My other option is I purchased some soy candles .. actually from a bird shop but I have not used them in my room as they are scented and I didn't want to chance anything.


----------



## FaeryBee (May 9, 2011)

*Lacey,

You'd be better off keeping a battery powered light on hand for use during power outages rather than relying on candles.

Candles should never be left unattended and you should never consider burning them when you are sleeping. 
The unscented tea lights may have the metal wicks covered by fabric which are not good to use around birds.
I would not advise using soy candles that are scented either. A battery powered luminaria candle would be acceptable.

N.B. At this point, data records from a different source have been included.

/-- R148, R155, R161, R205: the Ladle macros, RAPPLY and ATTN, whose blocks, descriptors and recipes pass their checks. -/
def Obligations.MacrosComplete : Prop :=
  ∀ (s : State) (t : StrandId) (b : Body) (y w z : X), untrapped y z →
    let i := insOf b
    (∀ ts q v, running s t b 0x60 = some y → gemmChk y i = .ok ts → y.gemmPlan i 1 .gemm ts = .ok (q, v) →
      v.inTeam q.mp.teamBase q.mp.team = .ok () →
      v.points 0 (q.p.points q.mp q.rc v.r.rank (ceilDiv q.p.mb q.mp.bm) 0 0).1 = .ok w → z = w.closeMacro q.mp →
      exec (.gemm t b) s = .next (s.completed t z)) ∧
    (∀ ts q v, running s t b 0x61 = some y → convChk y i = .ok ts → y.convPlan i ts = .ok (q, v) →
      v.inTeam q.mp.teamBase q.mp.team = .ok () →
      v.points 0 (q.p.points q.mp q.rc v.r.rank (ceilDiv q.p.mb q.mp.bm) 0 0).1 = .ok w → z = w.closeMacro q.mp →
      exec (.convolve t b) s = .next (s.completed t z)) ∧
    (∀ ts, running s t b 0x63 = some y → gemmChk y i = .ok ts → bgemmRun y i ts = .ok z →
      exec (.bgemm t b) s = .next (s.completed t z)) ∧
    (∀ q, running s t b 0x68 = some y → rapplyChk y i = .ok q → rapplyRun y i q = .ok z →
      exec (.rapply t b) s = .next (s.completed t z)) ∧
    (∀ q, running s t b 0x62 = some y → attnChk y i = .ok q → attnRun y i q = .ok z →
      exec (.attn t b) s = .next (s.completed t z))

/-- R210, R214, R216, R217: page tables published, key and value rows written, masks summarised, lengths sorted. -/
def Obligations.PageInstructionsComplete : Prop :=
  ∀ (s : State) (t : StrandId) (b : Body) (y z : X), untrapped y z →
    let i := insOf b
    (running s t b 0x70 = some y → ptpubRun y i () = .ok z → exec (.ptpub t b) s = .next (s.completed t z)) ∧
    (∀ q, running s t b 0x71 = some y → kvputChk y i = .ok q → kvputRun y i q = .ok z →
      exec (.kvput t b) s = .next (s.completed t z)) ∧
    (∀ q, running s t b 0x72 = some y → msumChk y i = .ok q → msumRun y i q = .ok z →
      exec (.msum t b) s = .next (s.completed t z)) ∧
    (∀ q, running s t b 0x73 = some y → bsortChk y i = .ok q → bsortRun y i q = .ok z →
      exec (.bsort t b) s = .next (s.completed t z))

/-- R226, R227, R229: Tinder words, uniform and normal values into a vector register; filled tensors; draws. -/
def Obligations.DrawInstructionsComplete : Prop :=
  ∀ (s : State) (t : StrandId) (b : Body) (y z : X), untrapped y z →
    let i := insOf b
    (running s t b 0x78 = some y → z = y.setV i.op1 (tndWords y i) → exec (.tndw t b) s = .next (s.completed t z)) ∧
    (running s t b 0x79 = some y → z = y.setV i.op1 ((tndWords y i).map uniform32) →
      exec (.tndu t b) s = .next (s.completed t z)) ∧
    (running s t b 0x7A = some y → z = y.putLanes i.op1 (fun _ => true) ((tndWords y i).map normal32) →
      exec (.tndn t b) s = .next (s.completed t z)) ∧
    (∀ d, running s t b 0x7B = some y → tfillChk y i = .ok d → tfillRun y i d = .ok z →
      exec (.tfill t b) s = .next (s.completed t z)) ∧
    (∀ q, running s t b 0x7C = some y → sampleChk y i = .ok q → sampleRun y i q = .ok z →
      exec (.sample t b) s = .next (s.completed t z))

/-- R241, R243, R244: histograms counted, tensors pressed, and table slots given a new generation. TGEN waits for requests of its partition by
choice (log 94, DESIGN CHOICE). -/
def Obligations.CompressionInstructionsComplete : Prop :=
  ∀ (s : State) (t : StrandId) (b : Body) (y z : X), untrapped y z →
    let i := insOf b
    (∀ q, running s t b 0x80 = some y → pressChk y i = .ok q → pressRun y i q = .ok z →
      exec (.press t b) s = .next (s.completed t z)) ∧
    (∀ q, running s t b 0x81 = some y → phistChk y i = .ok q → phistRun y i q = .ok z →
      exec (.phist t b) s = .next (s.completed t z)) ∧
    (running s t b 0x82 = some y → (y.c.tslot i.func).usable y.cx.part = true →
      (((y.c.tslot i.func).prev.map Gen.refs).getD 0) = 0 → y.c.decodeWaits y.cx.part = false →
      z = ({ y with c := y.c.setTslot i.func (y.c.tslot i.func).rotate.2 } : X).setS i.op1 (y.c.tslot i.func).rotate.1 →
      exec (.tgen t b) s = .next (s.completed t z))

/-- R102, R104, R105, R279 to R284, R290 to R292: flags of this module, fences, member lists, and barriers, collectives and
expert operations whose members are done. -/
def Obligations.SynchronisationCompletes : Prop :=
  ∀ (s : State) (t : StrandId) (b : Body) (y w z : X) (bs : List Byte), untrapped y z →
    let i := insOf b
    let a := y.s i.op2
    (running s t b 0xA0 = some y → y.flagChk a true = .ok () → y.released (bit i.func 0) = .ok () → y.here a = true →
      y.store a (leBytes 8 (y.s i.op3)) 2 = .ok z → exec (.fset t b) s = .next (s.completed t z)) ∧
    (running s t b 0xA0 = some y → y.flagChk a true = .ok () → y.released (bit i.func 0) = .ok () → y.here a = false →
      z = y.post a [y.flagPacket a 6 (y.s i.op3) 0] → exec (.fset t b) s = .next (s.completed t z)) ∧
    (∀ old, running s t b 0xA2 = some y → y.flagChk a true = .ok () → y.released (bit i.func 0) = .ok () → y.here a = false →
      y.remoteFlagOp a 5 (y.s i.op3) (y.s i.op4) = .ok old → z = y.setS i.op1 old →
      exec (.fcas t b) s = .next (s.completed t z)) ∧
    (∀ old, running s t b 0xA3 = some y → y.flagChk a false = .ok () → y.here a = false →
      y.remoteFlagOp a (bits i.func 2 2) (y.s i.op3) 0 = .ok old → z = y → exec (.fwait t b) s = .next (s.completed t z)) ∧
    (running s t b 0xA1 = some y → y.flagChk a true = .ok () → y.released (bit i.func 0) = .ok () → y.here a = true →
      y.load a 8 2 = .ok (bs, w) → (∃ v, w.store a (leBytes 8 (ofLE bs + y.s i.op3)) 2 = .ok v ∧ z = v.setS i.op1 (ofLE bs)) →
      exec (.fadd t b) s = .next (s.completed t z)) ∧
    (running s t b 0xA2 = some y → y.flagChk a true = .ok () → y.released (bit i.func 0) = .ok () → y.here a = true →
      y.load a 8 2 = .ok (bs, w) → ofLE bs = y.s i.op3 →
      (∃ v, w.store a (leBytes 8 (y.s i.op4)) 2 = .ok v ∧ z = v.setS i.op1 (ofLE bs)) →
      exec (.fcas t b) s = .next (s.completed t z)) ∧
    (running s t b 0xA2 = some y → y.flagChk a true = .ok () → y.released (bit i.func 0) = .ok () → y.here a = true →
      y.load a 8 2 = .ok (bs, w) → ofLE bs ≠ y.s i.op3 → z = w.setS i.op1 (ofLE bs) →
      exec (.fcas t b) s = .next (s.completed t z)) ∧
    (running s t b 0xA3 = some y → y.flagChk a false = .ok () → y.here a = true → y.load a 8 2 = .ok (bs, z) →
      flagCmp (bits i.func 2 2) (ofLE bs) (y.s i.op3) = true → exec (.fwait t b) s = .next (s.completed t z)) ∧
    (running s t b 0xA5 = some y → y.r.acks = 0 → z = y → exec (.fence t b) s = .next (s.completed t z)) ∧
    (∀ h v, running s t b 0x89 = some y → a % 64 = 0 → y.load a 64 2 = .ok (h, w) → 1 ≤ fld h 0 4 → fld h 0 4 ≤ 65536 →
      zeroAt h 4 60 = true → w.load (a + 64) (8 * fld h 0 4) 2 = .ok (bs, v) →
      ((List.range (fld h 0 4)).all fun j => zeroAt bs (8 * j + 4) 4) = true →
      ((membersOf bs (fld h 0 4)).filter (· == (y.env.dev, y.k))).length = 1 → (membersOf bs (fld h 0 4)).Nodup →
      y.s i.op3 < 2 ^ 32 → v.cx.coll.ops = [] → v.cx.bars.any (fun q => q.scope == 3 && q.fin.isNone) = false →
      z = { v with cx := { v.cx with coll := { v.cx.coll with
        members := membersOf bs (fld h 0 4), gen := y.s i.op3, listed := true, aborted := false, nextSeq := 1 } } } →
      exec (.memb t b) s = .next (s.completed t z)) ∧
    (∀ q, running s t b 0xA4 = some y →
      y.cx.bars.find? (fun q => q.names y.r (bits i.imm 0 2) (bits i.imm 4 4) && q.arrived.contains y.r.rank) = some q →
      q.fin = some 0 → z = { y with cx := { y.cx with bars := leaveBar y.cx.bars y.r (bits i.imm 0 2) (bits i.imm 4 4) } } →
      exec (.bar t b) s = .next (s.completed t z)) ∧
    (∀ q d src st, running s t b 0x88 = some y → y.collOp = some q → q.fin = some st → collChk y i = .ok (d, src) →
      y.load (y.s i.op4) 64 4 = .ok (bs, w) → w.collEnd q st (fld bs 8 8) d (collWrite d src i.func (fld bs 2 1) q) = .ok z →
      exec (.coll t b) s = .next (s.completed t z)) ∧
    (∀ q d src idx st, running s t b 0x8B = some y → y.collOp = some q → q.fin = some st → xdispChk y i = .ok (d, src, idx) →
      y.load (y.s i.op4) 128 4 = .ok (bs, w) →
      w.collEnd q st (expertOf bs).status d (xdispWrite d src idx (expertOf bs) q) = .ok z →
      exec (.xdisp t b) s = .next (s.completed t z)) ∧
    (∀ q d src wt st, running s t b 0x8C = some y → y.collOp = some q → q.fin = some st → xcombChk y i = .ok (d, src, wt) →
      y.load (y.s i.op4) 128 4 = .ok (bs, w) →
      w.collEnd q st (expertOf bs).status d (xcombWrite d src wt (fld bs 0x40 64) (expertOf bs) q) = .ok z →
      exec (.xcomb t b) s = .next (s.completed t z)) ∧
    (∀ q, running s t b 0x8A = some y → rputChk y i = .ok q → rputRun y i q = .ok z → exec (.rput t b) s = .next (s.completed t z))

/-- R63, R114, R141: a strand reads its own slot's registers, the narrowing counters, and table slots its partition owns; it
writes its own slot's registers, and the write is journalled (R388). -/
def Obligations.StrandRegisterAccessCompletes : Prop :=
  ∀ (s : State) (t : StrandId) (b : Body) (y : X),
    let i := insOf b
    let a := y.s i.op2
    (∀ g, running s t b 0xC2 = some y → a % 8 = 0 → y.strandReg a = some (.own g) →
      exec (.rgrd t b) s = .next (s.completed t (y.setS i.op1 (y.num.read g)))) ∧
    (∀ n g, running s t b 0xC2 = some y → a % 8 = 0 → y.strandReg a = some (.slot n g) →
      exec (.rgrd t b) s = .next (s.completed t (y.setS i.op1 ((y.slotRegs n).read g)))) ∧
    (∀ j, running s t b 0xC2 = some y → a % 8 = 0 → y.strandReg a = some (.table j) →
      exec (.rgrd t b) s = .next (s.completed t (y.setS i.op1 (y.c.tslot j).stat))) ∧
    (∀ g num, running s t b 0xC3 = some y → a % 8 = 0 → y.strandReg a = some (.own g) → y.num.write g (y.s i.op3) = some num →
      exec (.rgwr t b) s = .next (s.completed t { y with
        num := num
        c := y.c.journal (Src.strand y.k y.cx.part) { kind := 1, code := 0, addr := a, old := y.num.read g, new := y.s i.op3 } }))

Do you have a small flashlight you could leave on in place of a night-light until you get a chance to purchase an appropriate battery powered light or lantern for use during power outages in the future?*


----------



## Laceychica (Aug 19, 2015)

I sure do! I can just use a flashlight and point it at the bottom of their cage. Thanks!


----------



## jean20057 (May 31, 2013)

*Lacey, they also have these everywhere:

Bed Bath and Beyond:
http://www.bedbathandbeyond.com/store/product/extra-bright-9-led-tap-light/1018131684

Walmart:
Fulcrum Light-It Stick-On Light, 3-Pack - Walmart.com

GE 55219 Mini Touch Light - Walmart.com

Home Depot:
Sylvania Dot-It LED Battery-Operated Stick-On Tap Light - Silver-36010 - The Home Depot

GE White Battery Operated Closet Tap Light-54807 - The Home Depot

There's more options online, but in a pinch, these would work well. Even for future storms. Hope this helps!!!*


----------



## Laceychica (Aug 19, 2015)

jean20057 said:


> *Lacey, they also have these everywhere:
> 
> Bed Bath and Beyond:
> Extra Bright 9-LED Tap Light - BedBathandBeyond.com
> ...


oh my! I have tap lights! I never even thought about those!


----------



## jean20057 (May 31, 2013)

*Glad I could help spark your memory!!!*


----------



## shanebudgie (Feb 5, 2016)

oh those are wonderful ideas and much safer around birds.thanks for all the advice as well.I too was using battery operated candles and flashlights.I have a big flashlight I use when storms knock out the power,by pointing up towards the celing .it gives off lamp effect in the room.really brightens it up.

Blessings everyone


----------